• **ABOUT THIS EXERCISE**
Work through the entries below and report how many lines include "rest₂". The number alone is the answer.

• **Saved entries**
/-- R84, R86: the integer operations against SIPHASH of the integer's little-endian bytes; and the sample that shows that no
such law holds between the two widths, under either narrowing. -/
def Obligations.IntegerOperationsAgreeWithSiphash : Prop :=
  (∀ (s : State) (k0 k1 num : Word), s.buf = bufferOf (leBytes num 8) →
    ∃ t u h, exec (.siphash64 k0 k1 num) s = .next t ∧ exec (.siphash k0 k1 8) s = .next u ∧
      t.responses = s.responses ++ [.ok (.u64 h)] ∧ u.responses = s.responses ++ [.ok (.u64 h)]) ∧
  (∀ (s : State) (k0 k1 : Word) (num : Half), s.buf = bufferOf (leBytes (num.setWidth 64) 4) →
    ∃ t u h, exec (.siphash32 k0 k1 num) s = .next t ∧ exec (.siphash k0 k1 4) s = .next u ∧
      t.responses = s.responses ++ [.ok (.u32 (narrow32 Config.narrow32 h))] ∧
      u.responses = s.responses ++ [.ok (.u64 h)]) ∧
  (∃ (k0 k1 : Word) (num : Half), ∀ mode : NarrowMode,
    narrow32 mode (messageDigest (init128 k0 k1) (leBytes (num.setWidth 64) 4)) ≠
      narrow32 mode (messageDigest (init128 k0 k1) (leBytes (num.setWidth 64) 8)))

/-- R66, R90 (a consequence of decision D2): with the key words repeated the k256 operations are the standard ones, outcome for outcome. -/
def Obligations.RepeatedKeyGivesTheStandardOperations : Prop :=
  (∀ k0 k1 : Word, k256Init k0 k1 k0 k1 = init128 k0 k1) ∧
  (∀ (s : State) (k0 k1 num : Word), exec (.siphash64k256 k0 k1 k0 k1 num) s = exec (.siphash64 k0 k1 num) s) ∧
  (∀ (s : State) (k0 k1 : Word) (num : Half), exec (.siphash32k256 k0 k1 k0 k1 num) s = exec (.siphash32 k0 k1 num) s)

/-- R93 (b): for a non-zero modulus SIPMOD answers `Reduce` of what SIPHASH answers on the same buffer. -/
def Obligations.SipmodReducesSiphash : Prop :=
  ∀ (s : State) (k0 k1 m : Word) (len : Nat) (t : State), m ≠ 0#64 → exec (.siphash k0 k1 len) s = .next t →
    ∃ u h, exec (.sipmod k0 k1 len m) s = .next u ∧ t.responses = s.responses ++ [.ok (.u64 h)] ∧
      u.responses = s.responses ++ [.ok (.u64 (reduce h m))]

/-- R49, R95: the wire form of a response: `ERR` tells an error from a value; a `u64` stands whole in `RESULT`, a `u32` is
zero-extended there, and an error leaves `RESULT` without a value. -/
def Obligations.ResponseWireFormat : Prop :=
  (∀ x : Word, errBit (.ok (.u64 x)) = 0#1 ∧ resultBits (.ok (.u64 x)) = some x) ∧
  (∀ x : Half, errBit (.ok (.u32 x)) = 0#1 ∧
    ∃ w, resultBits (.ok (.u32 x)) = some w ∧ w.extractLsb' 0 32 = x ∧ w.extractLsb' 32 32 = 0#32) ∧
  (errBit (.err .invalidArgument) = 1#1 ∧ resultBits (.err .invalidArgument) = none)

/-! The whole machine -/

/-- R22, R29: no operation's outcome depends on what the working words held before it, nor on the free values drawn. -/
def Obligations.WorkingWordsAreNeverReadBeforeWritten : Prop :=
  ∀ (i : Instr) (s : State) (w : Words) (d : Nat),
    visible (exec i { s with v := w, draws := d }) = visible (exec i s)

/-- R31: the four integer operations do not depend on the message buffer. -/
def Obligations.IntegerOperationsTouchNoMemory : Prop :=
  ∀ (i : Instr) (s : State) (b : Memory), i.messageLength = none →
    ∃ t u, exec i s = .next t ∧ exec i { s with buf := b } = .next u ∧ t.responses = u.responses

/-- The answer to a command is a function of the command alone: on two machines in any two states, with anything else waiting
or delivered, the same command gets the same response (R30). The clause on records that are no command is not R30's: that
they are refused, with the same reason, follows R55 and R105 (decisions D5, D12) as the model reads them (log entries 10,
DEDUCED, and 11, DESIGN CHOICE). -/
def Obligations.AnswerDependsOnTheCommandAlone : Prop :=
  ∀ (s₁ s₂ : State) (c : Cmd) (rest₁ rest₂ : List Cmd), s₁.resetLine = false → s₂.resetLine = false →
    s₁.pending = c :: rest₁ → s₂.pending = c :: rest₂ →
    (c.wellFormed = true → ∃ t₁ t₂ r, step s₁ = .next t₁ ∧ step s₂ = .next t₂ ∧
      t₁.responses = s₁.responses ++ [r] ∧ t₂.responses = s₂.responses ++ [r]) ∧
    (c.wellFormed = false → ∃ e, step s₁ = .refused e ∧ step s₂ = .refused e)

/-- R124, R123: from any state with reset not applied, a list of well-formed commands runs to its end in one step each, and the
outcome is the list of the commands' own responses, in order. -/
def Obligations.RunDeliversEveryResponse : Prop :=
  ∀ s : State, s.resetLine = false → (∀ c ∈ s.pending, c.wellFormed = true) →
    ∃ t rs, runSteps s s.pending.length = .next t ∧ t.pending = [] ∧
      s.pending.map commandResponse = rs.map some ∧ t.responses = s.responses ++ rs

/-- R119: the response of a command does not depend on the commands issued before it or after it. -/
def Obligations.OrderOfCommandsDoesNotMatter : Prop :=
  ∀ (s₁ s₂ : State) (c : Cmd) (pre₁ post₁ pre₂ post₂ : List Cmd),
    s₁.resetLine = false → s₂.resetLine = false →
    s₁.pending = pre₁ ++ c :: post₁ → s₂.pending = pre₂ ++ c :: post₂ →
    (∀ d ∈ s₁.pending, d.wellFormed = true) → (∀ d ∈ s₂.pending, d.wellFormed = true) →
    ∃ t₁ t₂ r, runSteps s₁ s₁.pending.length = .next t₁ ∧ runSteps s₂ s₂.pending.length = .next t₂ ∧
      t₁.responses[s₁.responses.length + pre₁.length]? = some r ∧
      t₂.responses[s₂.responses.length + pre₂.length]? = some r

/-- R102: the error is not sticky: after it the machine runs the next command exactly as if the failing command had never
been issued, its error standing among the delivered responses. -/
def Obligations.ErrorIsNotSticky : Prop :=
  ∀ (s : State) (c d : Cmd) (rest : List Cmd) (k0 k1 : Word) (len : Nat),
    s.resetLine = false → s.pending = c :: d :: rest → decode c = .ok (.sipmod k0 k1 len 0#64) →
    ∃ t, step s = .next t ∧
      step t = step { s with pending := d :: rest, responses := s.responses ++ [.err .invalidArgument] }

/-- R123: from a state with no reset in which every issued command is one, a step always answers a next state, and that state
is such a state again: no later step of the run stops. -/
def Obligations.StepKeepsTheCommandsRunnable : Prop :=
  ∀ s : State, s.Ready → (∃ t, step s = .next t) ∧ ∀ t, step s = .next t → t.Ready

/-- The reset state has no reset applied and no command issued that is none (its empty queue and its reset input are log
entries 1 and 5). -/
def Obligations.ResetIsReady : Prop := State.reset.Ready
end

• **RESULT OF THE TASK**
2